Well, plenty of ideas here, and thanks.

Let's see, as far as the fuel tank, here is what I'm using right now.
Keep in mind this is the second tank with the same symptom.
[link=http://www.fourtituderc.com/foutitude_site2_002.htm]Fourtitude Fuel Tank[/link]
The tank is their smallest at 16oz and the clunk seems to be immersed in fuel most of the flight.
This wouldn't account for the fact that if I rock the plane back and forth on the ground with a full tank,
the rpm's fall off and it wants to die.
Very strange.

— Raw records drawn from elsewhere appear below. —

-- ==== Sys2Proof/Laws/State.lean ====
section
/-! SUPPORT. What each named update leaves in each field of the state: one lemma per field per update, so that no proof
unfolds a record update. -/

namespace Sys2Proof.Machine

variable (s : State)

@[simp] theorem State.setIp_cfg (v : Int) : (s.setIp v).cfg = s.cfg := rfl
@[simp] theorem State.setIp_tape (v : Int) : (s.setIp v).tape = s.tape := rfl
@[simp] theorem State.setIp_written (v : Int) : (s.setIp v).written = s.written := rfl
@[simp] theorem State.setIp_ip (v : Int) : (s.setIp v).ip = v := rfl
@[simp] theorem State.setIp_rb (v : Int) : (s.setIp v).rb = s.rb := rfl
@[simp] theorem State.setIp_active (v : Int) : (s.setIp v).active = s.active := rfl
@[simp] theorem State.setIp_running (v : Int) : (s.setIp v).running = s.running := rfl
@[simp] theorem State.setIp_inputs (v : Int) : (s.setIp v).inputs = s.inputs := rfl
@[simp] theorem State.setIp_inIdx (v : Int) : (s.setIp v).inIdx = s.inIdx := rfl
@[simp] theorem State.setIp_fault (v : Int) : (s.setIp v).fault = s.fault := rfl
@[simp] theorem State.setIp_last (v : Int) : (s.setIp v).last = s.last := rfl
@[simp] theorem State.setIp_out (v : Int) : (s.setIp v).out = s.out := rfl
@[simp] theorem State.setIp_resp (v : Int) : (s.setIp v).resp = s.resp := rfl
@[simp] theorem State.setIp_pending (v : Int) : (s.setIp v).pending = s.pending := rfl
@[simp] theorem State.setIp_draws (v : Int) : (s.setIp v).draws = s.draws := rfl

@[simp] theorem State.setRb_cfg (v : Word) : (s.setRb v).cfg = s.cfg := rfl
@[simp] theorem State.setRb_tape (v : Word) : (s.setRb v).tape = s.tape := rfl
@[simp] theorem State.setRb_written (v : Word) : (s.setRb v).written = s.written := rfl
@[simp] theorem State.setRb_ip (v : Word) : (s.setRb v).ip = s.ip := rfl
@[simp] theorem State.setRb_rb (v : Word) : (s.setRb v).rb = v := rfl
@[simp] theorem State.setRb_active (v : Word) : (s.setRb v).active = s.active := rfl
@[simp] theorem State.setRb_running (v : Word) : (s.setRb v).running = s.running := rfl
@[simp] theorem State.setRb_inputs (v : Word) : (s.setRb v).inputs = s.inputs := rfl
@[simp] theorem State.setRb_inIdx (v : Word) : (s.setRb v).inIdx = s.inIdx := rfl
@[simp] theorem State.setRb_fault (v : Word) : (s.setRb v).fault = s.fault := rfl
@[simp] theorem State.setRb_last (v : Word) : (s.setRb v).last = s.last := rfl
@[simp] theorem State.setRb_out (v : Word) : (s.setRb v).out = s.out := rfl
@[simp] theorem State.setRb_resp (v : Word) : (s.setRb v).resp = s.resp := rfl
@[simp] theorem State.setRb_pending (v : Word) : (s.setRb v).pending = s.pending := rfl
@[simp] theorem State.setRb_draws (v : Word) : (s.setRb v).draws = s.draws := rfl

@[simp] theorem State.setInIdx_cfg (n : Nat) : (s.setInIdx n).cfg = s.cfg := rfl
@[simp] theorem State.setInIdx_tape (n : Nat) : (s.setInIdx n).tape = s.tape := rfl
@[simp] theorem State.setInIdx_written (n : Nat) : (s.setInIdx n).written = s.written := rfl
@[simp] theorem State.setInIdx_ip (n : Nat) : (s.setInIdx n).ip = s.ip := rfl
@[simp] theorem State.setInIdx_rb (n : Nat) : (s.setInIdx n).rb = s.rb := rfl
@[simp] theorem State.setInIdx_active (n : Nat) : (s.setInIdx n).active = s.active := rfl
@[simp] theorem State.setInIdx_running (n : Nat) : (s.setInIdx n).running = s.running := rfl
@[simp] theorem State.setInIdx_inputs (n : Nat) : (s.setInIdx n).inputs = s.inputs := rfl
@[simp] theorem State.setInIdx_inIdx (n : Nat) : (s.setInIdx n).inIdx = n := rfl
@[simp] theorem State.setInIdx_fault (n : Nat) : (s.setInIdx n).fault = s.fault := rfl
@[simp] theorem State.setInIdx_last (n : Nat) : (s.setInIdx n).last = s.last := rfl
@[simp] theorem State.setInIdx_out (n : Nat) : (s.setInIdx n).out = s.out := rfl
@[simp] theorem State.setInIdx_resp (n : Nat) : (s.setInIdx n).resp = s.resp := rfl
@[simp] theorem State.setInIdx_pending (n : Nat) : (s.setInIdx n).pending = s.pending := rfl
@[simp] theorem State.setInIdx_draws (n : Nat) : (s.setInIdx n).draws = s.draws := rfl

@[simp] theorem State.store_cfg (a : Nat) (v : Word) : (s.store a v).cfg = s.cfg := rfl
@[simp] theorem State.store_tape (a : Nat) (v : Word) : (s.store a v).tape = Memory.write s.cfg.program s.tape a v := rfl
@[simp] theorem State.store_written (a : Nat) (v : Word) : (s.store a v).written = s.writtenWith a := rfl
@[simp] theorem State.store_ip (a : Nat) (v : Word) : (s.store a v).ip = s.ip := rfl
@[simp] theorem State.store_rb (a : Nat) (v : Word) : (s.store a v).rb = s.rb := rfl
@[simp] theorem State.store_active (a : Nat) (v : Word) : (s.store a v).active = s.active := rfl
@[simp] theorem State.store_running (a : Nat) (v : Word) : (s.store a v).running = s.running := rfl
@[simp] theorem State.store_inputs (a : Nat) (v : Word) : (s.store a v).inputs = s.inputs := rfl
@[simp] theorem State.store_inIdx (a : Nat) (v : Word) : (s.store a v).inIdx = s.inIdx := rfl
@[simp] theorem State.store_fault (a : Nat) (v : Word) : (s.store a v).fault = s.fault := rfl
@[simp] theorem State.store_last (a : Nat) (v : Word) : (s.store a v).last = s.last := rfl
@[simp] theorem State.store_out (a : Nat) (v : Word) : (s.store a v).out = s.out := rfl
@[simp] theorem State.store_resp (a : Nat) (v : Word) : (s.store a v).resp = s.resp := rfl
@[simp] theorem State.store_pending (a : Nat) (v : Word) : (s.store a v).pending = s.pending := rfl
@[simp] theorem State.store_draws (a : Nat) (v : Word) : (s.store a v).draws = s.draws := rfl

@[simp] theorem State.raise_cfg (k : FaultKind) : (s.raise k).cfg = s.cfg := rfl
@[simp] theorem State.raise_tape (k : FaultKind) : (s.raise k).tape = s.tape := rfl
@[simp] theorem State.raise_written (k : FaultKind) : (s.raise k).written = s.written := rfl
@[simp] theorem State.raise_ip (k : FaultKind) : (s.raise k).ip = Config.freeIp s.draws := rfl
@[simp] theorem State.raise_rb (k : FaultKind) : (s.raise k).rb = s.rb := rfl
@[simp] theorem State.raise_active (k : FaultKind) : (s.raise k).active = false := rfl
@[simp] theorem State.raise_running (k : FaultKind) : (s.raise k).running = false := rfl
@[simp] theorem State.raise_inputs (k : FaultKind) : (s.raise k).inputs = [] := rfl
@[simp] theorem State.raise_inIdx (k : FaultKind) : (s.raise k).inIdx = s.inIdx := rfl
@[simp] theorem State.raise_fault (k : FaultKind) : (s.raise k).fault = some k := rfl
@[simp] theorem State.raise_last (k : FaultKind) : (s.raise k).last = .failed := rfl
@[simp] theorem State.raise_out (k : FaultKind) : (s.raise k).out = s.out := rfl
@[simp] theorem State.raise_resp (k : FaultKind) : (s.raise k).resp = some (.failed k) := rfl
@[simp] theorem State.raise_pending (k : FaultKind) : (s.raise k).pending = s.pending := rfl
@[simp] theorem State.raise_draws (k : FaultKind) : (s.raise k).draws = s.draws + 1 := rfl

@[simp] theorem State.returnOutput_cfg (v : Word) : (s.returnOutput v).cfg = s.cfg := rfl
@[simp] theorem State.returnOutput_tape (v : Word) : (s.returnOutput v).tape = s.tape := rfl
@[simp] theorem State.returnOutput_written (v : Word) : (s.returnOutput v).written = s.written := rfl
@[simp] theorem State.returnOutput_ip (v : Word) : (s.returnOutput v).ip = s.ip := rfl
@[simp] theorem State.returnOutput_rb (v : Word) : (s.returnOutput v).rb = s.rb := rfl
@[simp] theorem State.returnOutput_active (v : Word) : (s.returnOutput v).active = s.active := rfl
@[simp] theorem State.returnOutput_running (v : Word) : (s.returnOutput v).running = false := rfl
@[simp] theorem State.returnOutput_inputs (v : Word) : (s.returnOutput v).inputs = [] := rfl
@[simp] theorem State.returnOutput_inIdx (v : Word) : (s.returnOutput v).inIdx = s.inIdx := rfl
@[simp] theorem State.returnOutput_fault (v : Word) : (s.returnOutput v).fault = none := rfl
@[simp] theorem State.returnOutput_last (v : Word) : (s.returnOutput v).last = .output := rfl
@[simp] theorem State.returnOutput_out (v : Word) : (s.returnOutput v).out = v := rfl
@[simp] theorem State.returnOutput_resp (v : Word) : (s.returnOutput v).resp = some (.output v) := rfl
@[simp] theorem State.returnOutput_pending (v : Word) : (s.returnOutput v).pending = s.pending := rfl
@[simp] theorem State.returnOutput_draws (v : Word) : (s.returnOutput v).draws = s.draws := rfl

@[simp] theorem State.returnHalted_cfg : s.returnHalted.cfg = s.cfg := rfl
@[simp] theorem State.returnHalted_tape : s.returnHalted.tape = s.tape := rfl
@[simp] theorem State.returnHalted_written : s.returnHalted.written = s.written := rfl
@[simp] theorem State.returnHalted_ip : s.returnHalted.ip = s.ip := rfl
@[simp] theorem State.returnHalted_rb : s.returnHalted.rb = s.rb := rfl
@[simp] theorem State.returnHalted_active : s.returnHalted.active = false := rfl
@[simp] theorem State.returnHalted_running : s.returnHalted.running = false := rfl
@[simp] theorem State.returnHalted_inputs : s.returnHalted.inputs = [] := rfl
@[simp] theorem State.returnHalted_inIdx : s.returnHalted.inIdx = s.inIdx := rfl
@[simp] theorem State.returnHalted_fault : s.returnHalted.fault = none := rfl
@[simp] theorem State.returnHalted_last : s.returnHalted.last = .halted := rfl
@[simp] theorem State.returnHalted_out : s.returnHalted.out = 0 := rfl
@[simp] theorem State.returnHalted_resp : s.returnHalted.resp = some .halted := rfl
@[simp] theorem State.returnHalted_pending : s.returnHalted.pending = s.pending := rfl
@[simp] theorem State.returnHalted_draws : s.returnHalted.draws = s.draws := rfl

@[simp] theorem State.doReset_cfg : s.doReset.cfg = s.cfg := rfl
@[simp] theorem State.doReset_tape : s.doReset.tape = [] := rfl
@[simp] theorem State.doReset_written : s.doReset.written = [] := rfl
@[simp] theorem State.doReset_ip : s.doReset.ip = 0 := rfl
@[simp] theorem State.doReset_rb : s.doReset.rb = 0 := rfl
@[simp] theorem State.doReset_active : s.doReset.active = true := rfl
@[simp] theorem State.doReset_running : s.doReset.running = false := rfl
@[simp] theorem State.doReset_inputs : s.doReset.inputs = [] := rfl
@[simp] theorem State.doReset_inIdx : s.doReset.inIdx = 0 := rfl
@[simp] theorem State.doReset_fault : s.doReset.fault = none := rfl
@[simp] theorem State.doReset_last : s.doReset.last = .none := rfl
@[simp] theorem State.doReset_out : s.doReset.out = 0 := rfl
@[simp] theorem State.doReset_resp : s.doReset.resp = some .done := rfl
@[simp] theorem State.doReset_pending : s.doReset.pending = s.pending := rfl
@[simp] theorem State.doReset_draws : s.doReset.draws = s.draws := rfl

@[simp] theorem State.doStop_cfg : s.doStop.cfg = s.cfg := rfl
@[simp] theorem State.doStop_tape : s.doStop.tape = s.tape := rfl
@[simp] theorem State.doStop_written : s.doStop.written = s.written := rfl
@[simp] theorem State.doStop_ip : s.doStop.ip = s.ip := rfl
@[simp] theorem State.doStop_rb : s.doStop.rb = s.rb := rfl
@[simp] theorem State.doStop_active : s.doStop.active = false := rfl
@[simp] theorem State.doStop_running : s.doStop.running = s.running := rfl
@[simp] theorem State.doStop_inputs : s.doStop.inputs = s.inputs := rfl
@[simp] theorem State.doStop_inIdx : s.doStop.inIdx = s.inIdx := rfl
@[simp] theorem State.doStop_fault : s.doStop.fault = s.fault := rfl
@[simp] theorem State.doStop_last : s.doStop.last = s.last := rfl
@[simp] theorem State.doStop_out : s.doStop.out = s.out := rfl
@[simp] theorem State.doStop_resp : s.doStop.resp = some .done := rfl
@[simp] theorem State.doStop_pending : s.doStop.pending = s.pending := rfl
@[simp] theorem State.doStop_draws : s.doStop.draws = s.draws := rfl

@[simp] theorem State.failNotActive_cfg : s.failNotActive.cfg = s.cfg := rfl
@[simp] theorem State.failNotActive_tape : s.failNotActive.tape = s.tape := rfl
@[simp] theorem State.failNotActive_written : s.failNotActive.written = s.written := rfl
@[simp] theorem State.failNotActive_ip : s.failNotActive.ip = s.ip := rfl
@[simp] theorem State.failNotActive_rb : s.failNotActive.rb = s.rb := rfl
@[simp] theorem State.failNotActive_active : s.failNotActive.active = s.active := rfl
@[simp] theorem State.failNotActive_running : s.failNotActive.running = s.running := rfl
@[simp] theorem State.failNotActive_inputs : s.failNotActive.inputs = s.inputs := rfl
@[simp] theorem State.failNotActive_inIdx : s.failNotActive.inIdx = s.inIdx := rfl
@[simp] theorem State.failNotActive_fault : s.failNotActive.fault = s.fault := rfl
@[simp] theorem State.failNotActive_last : s.failNotActive.last = s.last := rfl
@[simp] theorem State.failNotActive_out : s.failNotActive.out = s.out := rfl
@[simp] theorem State.failNotActive_resp : s.failNotActive.resp = some (.failed .notActive) := rfl
@[simp] theorem State.failNotActive_pending : s.failNotActive.pending = s.pending := rfl
@[simp] theorem State.failNotActive_draws : s.failNotActive.draws = s.draws := rfl

@[simp] theorem State.startRun_cfg (l : List Word) : (s.startRun l).cfg = s.cfg := rfl
@[simp] theorem State.startRun_tape (l : List Word) : (s.startRun l).tape = s.tape := rfl
@[simp] theorem State.startRun_written (l : List Word) : (s.startRun l).written = s.written := rfl
@[simp] theorem State.startRun_ip (l : List Word) : (s.startRun l).ip = s.ip := rfl
@[simp] theorem State.startRun_rb (l : List Word) : (s.startRun l).rb = s.rb := rfl
@[simp] theorem State.startRun_active (l : List Word) : (s.startRun l).active = s.active := rfl
@[simp] theorem State.startRun_running (l : List Word) : (s.startRun l).running = true := rfl
@[simp] theorem State.startRun_inputs (l : List Word) : (s.startRun l).inputs = l := rfl
@[simp] theorem State.startRun_inIdx (l : List Word) : (s.startRun l).inIdx = 0 := rfl
@[simp] theorem State.startRun_fault (l : List Word) : (s.startRun l).fault = s.fault := rfl
@[simp] theorem State.startRun_last (l : List Word) : (s.startRun l).last = s.last := rfl
@[simp] theorem State.startRun_out (l : List Word) : (s.startRun l).out = s.out := rfl
@[simp] theorem State.startRun_resp (l : List Word) : (s.startRun l).resp = none := rfl
@[simp] theorem State.startRun_pending (l : List Word) : (s.startRun l).pending = s.pending := rfl
@[simp] theorem State.startRun_draws (l : List Word) : (s.startRun l).draws = s.draws := rfl

/-! ### Cells read through the updates that leave the tape alone -/

@[simp] theorem State.setIp_cell (v : Int) (b : Nat) : (s.setIp v).cell b = s.cell b := rfl
@[simp] theorem State.setRb_cell (v : Word) (b : Nat) : (s.setRb v).cell b = s.cell b := rfl
@[simp] theorem State.setInIdx_cell (n : Nat) (b : Nat) : (s.setInIdx n).cell b = s.cell b := rfl
@[simp] theorem State.raise_cell (k : FaultKind) (b : Nat) : (s.raise k).cell b = s.cell b := rfl
@[simp] theorem State.returnOutput_cell (v : Word) (b : Nat) : (s.returnOutput v).cell b = s.cell b := rfl
@[simp] theorem State.returnHalted_cell (b : Nat) : s.returnHalted.cell b = s.cell b := rfl
@[simp] theorem State.doStop_cell (b : Nat) : s.doStop.cell b = s.cell b := rfl
@[simp] theorem State.failNotActive_cell (b : Nat) : s.failNotActive.cell b = s.cell b := rfl
@[simp] theorem State.startRun_cell (l : List Word) (b : Nat) : (s.startRun l).cell b = s.cell b := rfl

/-! ### Updates that meet -/

@[simp] theorem State.setIp_setIp (v w : Int) : (s.setIp v).setIp w = s.setIp w := rfl
@[simp] theorem State.setIp_raise (v : Int) (k : FaultKind) : (s.setIp v).raise k = s.raise k := rfl
@[simp] theorem State.setIp_self : s.setIp s.ip = s := rfl

end Sys2Proof.Machine
end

It's like any odd movement of the engine sends it into a fit.
Maybe that's why it quits when the gear touch the ground.
That little bump just kills the engine like a switch.

Old gas, it's fresh as of a week ago as this is the first gallon of fuel.
Good idea though.

Low ignition voltage.
I'm using the Ultra IBEF and the output seems to be real solid at 5.3 volts.

Loose muffler, it's definitely tight.
There is no gasket on this engine, just the gray matter in place of the gasket.
What is that stuff anyway, in case I need more some day?

Thanks for all of the thoughts, and keep them coming if possible.
The weather is crappy here right now, but I'm hoping with more running time it will get better.
It just seems that the plane is being unnecessarily compromised for whatever reason.

I've seen guys fly new engines right out of the box and not have these issues.